Every API call is logged automatically. View in Dashboard → Usage page.

CLI accounts always show $0 cost (subscription model). API accounts show exact per-token costs.

You can disable expensive accounts in Dashboard → Settings → Accounts without removing them from .env.

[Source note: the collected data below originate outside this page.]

-- ==== Sys2Proof/Machine/Rot.lean ====
section
/-!
DEFINITION. Spare rotation, self-tests, and the replacement of a fenced core (R53–R61).
-/
namespace Sys2Proof.Machine

/-- PHASE codes of DISP_ROT_STAT (R61). -/
def rpIDLE : Nat := 0
def rpHANDOVER : Nat := 1
def rpBIST : Nat := 2
def rpHANDBACK : Nat := 3
def rpSUSPENDED : Nat := 4
def setRot (r : RotS) (ph : Nat) (s : State) : State :=
  { s with disp := { s.disp with rot := some r } }.set F.DISP_ROT_STAT_PHASE ph

/-- The section of logical core `l` is committing (R57, R157). -/
def State.lcoreCommits (s : State) (l : Nat) : Bool :=
  match s.coreOwner l with | some i => let st := s.secState i; (2 ≤ st && st ≤ 5) || s.commits i | none => false

/-- A physical core that holds nothing goes idle. -/
def idleCore (p : Nat) (s : State) : State := stopCore p rcGATED s

/-! ## Steps (R53–R57) -/

/-- The logical core of the next automatic step; none once the pass is over. A core of a committing section, and one that waits for
its spare, are passed over (DESIGN CHOICE: log entry 67). -/
def State.rotCandidate (s : State) : Option Nat :=
  (List.range s.activeCores).find? (fun l => s.disp.rotNext ≤ l && s.physOf l < 136 && !s.lcoreCommits l)

/-- Starts a step for `l`, or suspends it for want of a spare (R55, R56). -/
def startStep (l : Nat) (req : Bool) (s : State) : State :=
  let s := s.set F.DISP_ROT_STAT_LCORE l
  match s.lowestSpare with
  | none => s.set F.DISP_ROT_STAT_PHASE rpSUSPENDED
  | some q =>
    let r : RotS := { lcore := l, p := s.physOf l, q := q, hand := some .bulk, startB := s.n, upAt := s.dev, requested := req }
    let d := s.disp
    setRot r rpHANDOVER { s with disp := { d with
      rotNext := if req then d.rotNext else l + 1
      rotDue := if req then d.rotDue else s.n + max 600 (s.get F.DISP_ROT_CTRL_STEP)
      bistReq := if req then none else d.bistReq } }

/-- ROTATION_STEP_START (R53, R55, R57, R58). -/
def rotationStart (s : State) : State :=
  if !s.breathing || s.disp.rot.isSome || s.n < s.disp.rotFree || s.on F.SYS_MODE_STAT_APPLYING then s
  else match s.disp.bistReq with
    | some p =>
      match s.logOf p with
      | some l => if s.lcoreCommits l then s else startStep l true s
      | none =>
        if s.idleSpare p then { s with disp := { s.disp with bistReq := none, bistSpare := some (p, none), bistB := s.n } } else s
    | none =>
      if !s.on F.DISP_CTRL_ROT_EN || s.n < s.disp.rotDue then s
      else match s.rotCandidate with
        | some l => startStep l false s
        | none =>
          let s := { s with disp := { s.disp with rotNext := 0 } }.inc F.DISP_ROT_STAT_PASSES
          match s.rotCandidate with | some l => startStep l false s | none => s

def execRotationStepStart (t : Nat) (s : State) : Host.Outcome State Fault Refusal := done s (rotationStart (s.atTime t))

/-- Holder and receiver of the hand-over in progress (R54). -/
def RotS.holder (r : RotS) : Nat := if r.back then r.q else r.p
def RotS.receiver (r : RotS) : Nat := if r.back then r.p else r.q

/-- The spare of the step has been powered up for 20 µs, so that BULK may copy to it (R383). -/
def State.spareUp (s : State) (r : RotS) : Bool := r.back || decide (((20 * uUs : Nat) : Int) ≤ sx 72 (ux 72 ((s.dev : Int) - r.upAt)))

/-- Neither core of the hand-over runs an instance (R54). -/
def State.handQuiet (s : State) (r : RotS) : Bool := (s.coreS r.p).inst.isNone && (s.coreS r.q).inst.isNone

/-- Copies the memories and the task list of the holder to the receiver. -/
def copyHand (r : RotS) (s : State) : State := copyWindow r.holder r.receiver handRange s

/-- Copies the dirty 256-byte granules again. -/
def copyDirty (r : RotS) (s : State) : State := copyWindow r.holder r.receiver (fun o => r.dirty.contains (o / 256)) s

def execHandoverBulkDone (t : Nat) (s : State) : Host.Outcome State Fault Refusal :=
  let s1 := s.atTime t
  match s1.disp.rot with
  | some r =>
    if r.hand == some .bulk && s1.spareUp r && s1.handQuiet r then
      done s { copyHand r s1 with disp := { s1.disp with rot := some { r with hand := some .catchup, dirty := [] } } }
    else done s s1
  | none => done s s1

def execHandoverCatchupDone (t : Nat) (s : State) : Host.Outcome State Fault Refusal :=
  let s1 := s.atTime t
  match s1.disp.rot with
  | some r =>
    if r.hand == some .catchup && s1.handQuiet r then
      done s { copyDirty r s1 with disp := { s1.disp with rot := some { r with hand := some .switchWait, dirty := [] } } }
    else done s s1
  | none => done s s1

/-- The switch of a hand-over inside the switch guard of a breath (R54, R55). -/
def switchHand (r : RotS) (s : State) : State :=
  let s := copyDirty r s
  let s := loadTasks r.lcore r.receiver (s.setPhys r.lcore r.receiver)
  let s := s.set (F.RC_STAT_STATE r.receiver) (s.get (F.RC_STAT_STATE r.holder))
  if r.back then endStep (idleCore r.q s)
  else
    let s := stopCore r.p rcISOLATED s
    { s with disp := { s.disp with rot := some { r with hand := none, dirty := [], startB := s.n } } }

def execHandoverSwitch (t : Nat) (s : State) : Host.Outcome State Fault Refusal :=
  let s1 := s.atTime t
  match s1.disp.rot with
  | some r =>
    if r.hand == some .switchWait && (s1.coreS r.holder).inst.isNone && s1.breathing
        && decide (s1.since s1.n < 100 * 256) then done s (switchHand r s1)
    else done s s1
  | none => done s s1

/-- A commit or a mode apply meets a step on a core of the set (R57). -/
def meetRotation (p : Nat → Bool) (s : State) : State :=
  match s.disp.rot with
  | none => s
  | some r =>
    if !p r.lcore then s
    else if r.back then endStep (idleCore r.p s)
    else if r.hand.isSome then
      endStep { s with disp := { s.disp with bistReq := if r.requested then some r.p else s.disp.bistReq } }
    else { s with disp := { s.disp with rot := some { r with swap := true } } }

/-! ## Self-tests (R55, R56, R58) -/

/-- The self-test of a rotation step begins in the breath after the switch (R55). -/
def bistStartStep (s : State) : State :=
  match s.disp.rot with
  | some r =>
    if r.hand.isNone && !r.back && r.bistAt.isNone && r.startB < s.n then
      (setRot { r with bistAt := some s.dev } rpBIST s).set (F.RC_STAT_STATE r.p) rcBIST
    else s
  | none => s

/-- The self-test of a spare begins at the breath start after its request (R58). -/
def bistStartSpare (s : State) : State :=
  match s.disp.bistSpare with
  | some (p, none) =>
    if s.breathing && s.disp.started && s.disp.bistB ≤ s.n then
      { s with disp := { s.disp with bistSpare := some (p, some s.dev) } }.set (F.RC_STAT_STATE p) rcBIST
    else s
  | _ => s

/-- BIST_START (R55, R58): every self-test that is due begins. -/
def execBistStart (t : Nat) (s : State) : Host.Outcome State Fault Refusal :=
  done s (bistStartSpare (bistStartStep (s.atTime t)))

/-- The self-test of core `p` failed: RC_BIST, and the core is fenced (R56). -/
def bistFail (p : Nat) (s : State) : State :=
  let s := raiseF 3 p s
  if s.coreFenced p then s else fenceCore p s

/-- Instant at which the self-test of the step in progress began. -/
def State.stepTestAt (s : State) : Option Nat := s.disp.rot.bind (fun r => if r.hand.isSome then none else r.bistAt)

/-- Instant at which the self-test of a spare began. -/
def State.spareTestAt (s : State) : Option Nat := s.disp.bistSpare.bind (fun b => b.2)

/-- The self-test of the step in progress ends (R55–R57). -/
def stepTestEnd (ok : Bool) (s : State) : State :=
  match s.disp.rot with
  | none => s
  | some r =>
    let s := if r.requested then bistResult ok s else s
    if !ok then bistFail r.p (endStep s)
    else if r.swap then endStep (idleCore r.p s)
    else (setRot { r with back := true, hand := some .bulk, bistAt := none, dirty := [], copied := 0 } rpHANDBACK s).set
      (F.RC_STAT_STATE r.p) rcISOLATED

/-- The self-test of a spare ends (R56, R58). -/
def spareTestEnd (ok : Bool) (s : State) : State :=
  match s.disp.bistSpare with
  | some (p, _) =>
    let s := bistResult ok { s with disp := { s.disp with bistSpare := none } }
    if ok then idleCore p s else bistFail p s
  | none => s

/-- BIST_END (R55–R58): a self-test has run for 2 ms of device time; of two, the one that began first. -/
def bistEnd (ok : Bool) (s : State) : State :=
  let ran := fun (a : Nat) => sx 72 (ux 72 ((s.dev : Int) - a))
  let due := fun (a : Nat) => decide (((2 * uMs : Nat) : Int) ≤ ran a)
  match s.stepTestAt, s.spareTestAt with
  | some a, some b => if ran a < ran b then (if due b then spareTestEnd ok s else s) else if due a then stepTestEnd ok s else s
  | some a, none => if due a then stepTestEnd ok s else s
  | none, some b => if due b then spareTestEnd ok s else s
  | none, none => s

def execBistEnd (ok : Bool) (t : Nat) (s : State) : Host.Outcome State Fault Refusal := done s (bistEnd ok (s.atTime t))

/-- A write of DISP_BIST_REQ (R58, R61) (DESIGN CHOICE: log entry 13). A core that is neither idle nor holds a logical core, since it
takes part in a step or is being loaded, is accepted and waits (DESIGN CHOICE: log entry 67). -/
def wrBistReq (v : Nat) (s : State) : State :=
  if v / 65536 != keyA55A || !bitOf v 0 then s
  else
    let p := bits 15 8 v
    let s := s.set F.DISP_BIST_STAT_PCORE p
    let rej := fun (c : Nat) => s.set F.DISP_BIST_STAT_RESULT c
    let accept := fun (u : State) => (u.set F.DISP_BIST_STAT_BUSY 1).set F.DISP_BIST_STAT_RESULT 0
    if 135 < p then rej 7
    else if s.coreFenced p then rej 3
    else if s.disp.pgated.contains p then rej 6
    else if s.on F.DISP_BIST_STAT_BUSY then rej 4
    else if s.idleSpare p then accept { s with disp := { s.disp with bistSpare := some (p, none), bistB := s.nextBreath } }
    else if (s.logOf p).isSome && s.lowestSpare.isNone then rej 5
    else accept { s with disp := { s.disp with bistReq := some p } }

def execBistRequest (m v : Nat) (s : State) : Host.Outcome State Fault Refusal :=
  done s (guarded m A.DISP_BIST_REQ (wrBistReq v) s)

/-! ## Fenced cores (R59–R61) -/

/-- Logical core `l` is lost for want of a spare (R60). -/
def loseCore (l : Nat) (s : State) : State :=
  let s := (s.setBit (F.DISP_LOST_LOST (l / 32)) (l % 32) true).set F.DISP_STAT_DEGRADED 1
  raiseF 10 l (s.setPhys l 0xFF)

/-- SPARE_SELECT (R59, R60). -/
def spareSelect (l : Nat) (s : State) : State :=
  match s.fenceTl l with
  | none => s
  | some f =>
    if f.spare.isSome || s.coreLost l || (s.breathing && s.n < f.f + 1) then s
    else match s.lowestSpare with
      | some q => { s.setFenceTl l (some { f with spare := some q }) with dly := { s.dly with loaded := 0 } }
      | none => loseCore l s

def execSpareSelect (l t : Nat) (s : State) : Host.Outcome State Fault Refusal := done s (spareSelect l (s.atTime t))

/-- Output taps of the tasks of a logical core. -/
def State.coreTaps (s : State) (l : Nat) : List Nat :=
  ((List.range 128).flatMap (fun k => match s.task l k with | some e => e.taps | none => [])).eraseDups

/-- FENCE_RAMP_OUT (R59): from breath F + 8 on, the taps of `l` ramp to zero. -/
def execFenceRampOut (l t : Nat) (s : State) : Host.Outcome State Fault Refusal :=
  let s1 := s.atTime t
  match s1.fenceTl l with
  | some f =>
    if f.ramp.isNone && f.restart.isNone && f.f + 8 ≤ s1.n && s1.breathing then
      done s (latchLevels (s1.coreTaps l) (s1.setFenceTl l (some { f with ramp := some s1.n })))
    else done s s1
  | none => done s s1

/-- The value a tap of a fenced core commits in breath `n` (R59). -/
def State.fencedTap (s : State) (f : FenceTl) (n t : Nat) : Int :=
  match f.ramp with
  | some r => if n < r then (s.tap t).cur else if n < r + 31 then rampVal (s.rampA t) 0 (n - r + 1) 32 else 0
  | none => (s.tap t).cur

/-- Live image of a section (R149). -/
def State.liveImage (s : State) (i : Nat) : List ImgRec :=
  (imgRecords s (stagingBase i (s.get (F.SECn_STAT_LIVEBUF i)))).getD []

/-- Held mailbox words of `l` are written to its core in order, and their mailboxes read APPLIED (R59, R116). -/
def landWords (p : HeldWord → Bool) (s : State) : State :=
  let hs := s.disp.heldWords.filter p
  let s := { s with disp := { s.disp with heldWords := s.disp.heldWords.filter (fun h => !p h) } }
  hs.foldl (fun u h =>
    let c := u.loadCoreOf h.lcore
    let u := if c < 136 then extWrite c ((if h.y then yBase c else xBase c) + 4 * h.word) (leBytes 4 h.value) u else u
    if u.disp.heldWords.any (fun g => g.mbox == h.mbox) then u else u.set (F.MTX_MBOX_STAT_STATE h.mbox) 2) s

/-- The core of `l` is ready again: it restarts with the state just loaded, and its taps ramp in from the level reached
(R47, R59). -/
def restartFenced (l : Nat) (s : State) : State :=
  let s := (s.setPhys l (s.loadCoreOf l)).setFenceTl l none
  let s := latchLevels (s.coreTaps l) s
  (List.range 128).foldl (fun u k => if (u.task l k).isSome then (u.setTramp l k (.up 0)).setMissRun l k 0 else u) s

/-- SPARE_LOAD_DONE (R59). -/
def spareLoadDone (l : Nat) (s : State) : State :=
  match s.fenceTl l with
  | some f =>
    match f.spare, s.coreOwner l with
    | some q, some i =>
      if f.restart.isSome then s
      else
        let s := loadCore (s.liveImage i) l q false s
        let s := (loadTasks l q s).setFenceTl l (some { f with restart := some (s.n + 1) })
        let s := landWords (fun h => h.lcore == l) s
        if s.breathing then s else (s.setPhys l q).setFenceTl l none
    | some q, none => (s.setPhys l q).setFenceTl l none
    | _, _ => s
  | none => s

def execSpareLoadDone (l t : Nat) (s : State) : Host.Outcome State Fault Refusal := done s (spareLoadDone l (s.atTime t))

/-- Gives logical core `l` a holder by the rule of R61. -/
def takeHolder (l : Nat) (s : State) : State :=
  if s.idleSpare l then s.setPhys l l
  else match s.lowestSpare with | some q => s.setPhys l q | none => loseCore l s

/-- The map after a reset, with the fences in force applied (R61). -/
def resetMap (s : State) : State :=
  let s := (List.range 128).foldl (fun u l => u.setPhys l l) s
  (List.range 128).foldl (fun u l =>
    if !u.coreFenced l then u else if l < u.activeCores then takeHolder l (u.setPhys l 0xFF) else u.setPhys l 0xFF) s

/-- A lost logical core whose section restarts takes a spare that has become available (R60). -/
def restoreLost (l : Nat) (s : State) : State :=
  if s.coreLost l && l < s.activeCores then
    match s.lowestSpare with
    | some q =>
      let s := ((s.setPhys l q).setFenceTl l none).setBit (F.DISP_LOST_LOST (l / 32)) (l % 32) false
      s.set F.DISP_STAT_DEGRADED ((List.range 128).any s.coreLost).toNat
    | none => s
  else s

/-- Power-gates the cores that held the logical cores outside the active set, wherever a rotation has put those, so that the
spares stay as many as they are; or gives cores that become active a holder (R18, R19, R61). -/
def applyActive (s : State) : State :=
  let act := s.activeCores
  let s := if act = 128 then { s with disp := { s.disp with pgated := [] } } else s
  (List.range 128).foldl (fun u l =>
    if l < act then
      if u.physOf l < 136 || u.coreLost l || (u.fenceTl l).isSome then u
      else takeHolder l { u with disp := { u.disp with pgated := u.disp.pgated.filter (fun p => p != l) } }
    else
      let p := u.physOf l
      let u := (u.setPhys l 0xFF).setFenceTl l none
      if p < 136 then stopCore p rcGATED { u with disp := { u.disp with pgated := p :: u.disp.pgated } } else u) s

end Sys2Proof.Machine
end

Advanced: How Failover Works Internally

Request comes in for agent with model="claude-sonnet-4-6"
│
├─ STAGE 1: Try preferred provider (anthropic)
│   → Pick account with lowest usage that isn't rate-limited
│   → If found: use it. Done.
│
├─ STAGE 2: Try fallback chain from agent config
│   → agent.modelFallbacks = ["openrouter/claude-sonnet-4-6", "openai/gpt-4.1"]
│   → Try each in order until one works
│
└─ STAGE 3: Any account at all
    → classifyComplexity(prompt) → pick appropriate model size
    → If nothing available: queue for retry with backoff

Advanced: Per-Provider API Details

Provider	Endpoint	Auth	Tool format
Anthropic	`api.anthropic.com/v1/messages`	`x-api-key` header	`tool_use` content blocks
OpenAI / OpenRouter / Ollama	`/v1/chat/completions`	`Bearer` token	`function_call` messages
Google Gemini	`generativelanguage.googleapis.com`	`key=` query param	`functionCall` / `functionResponse`

Advanced: Tool Call Loop

When the LLM wants to use a tool (web_search, http_fetch, etc.), the Provider Runner automatically handles multi-turn tool calls — up to 5 rounds per request. The CLI runner delegates tool use to Claude Code's built-in tools (bash, file access, etc.).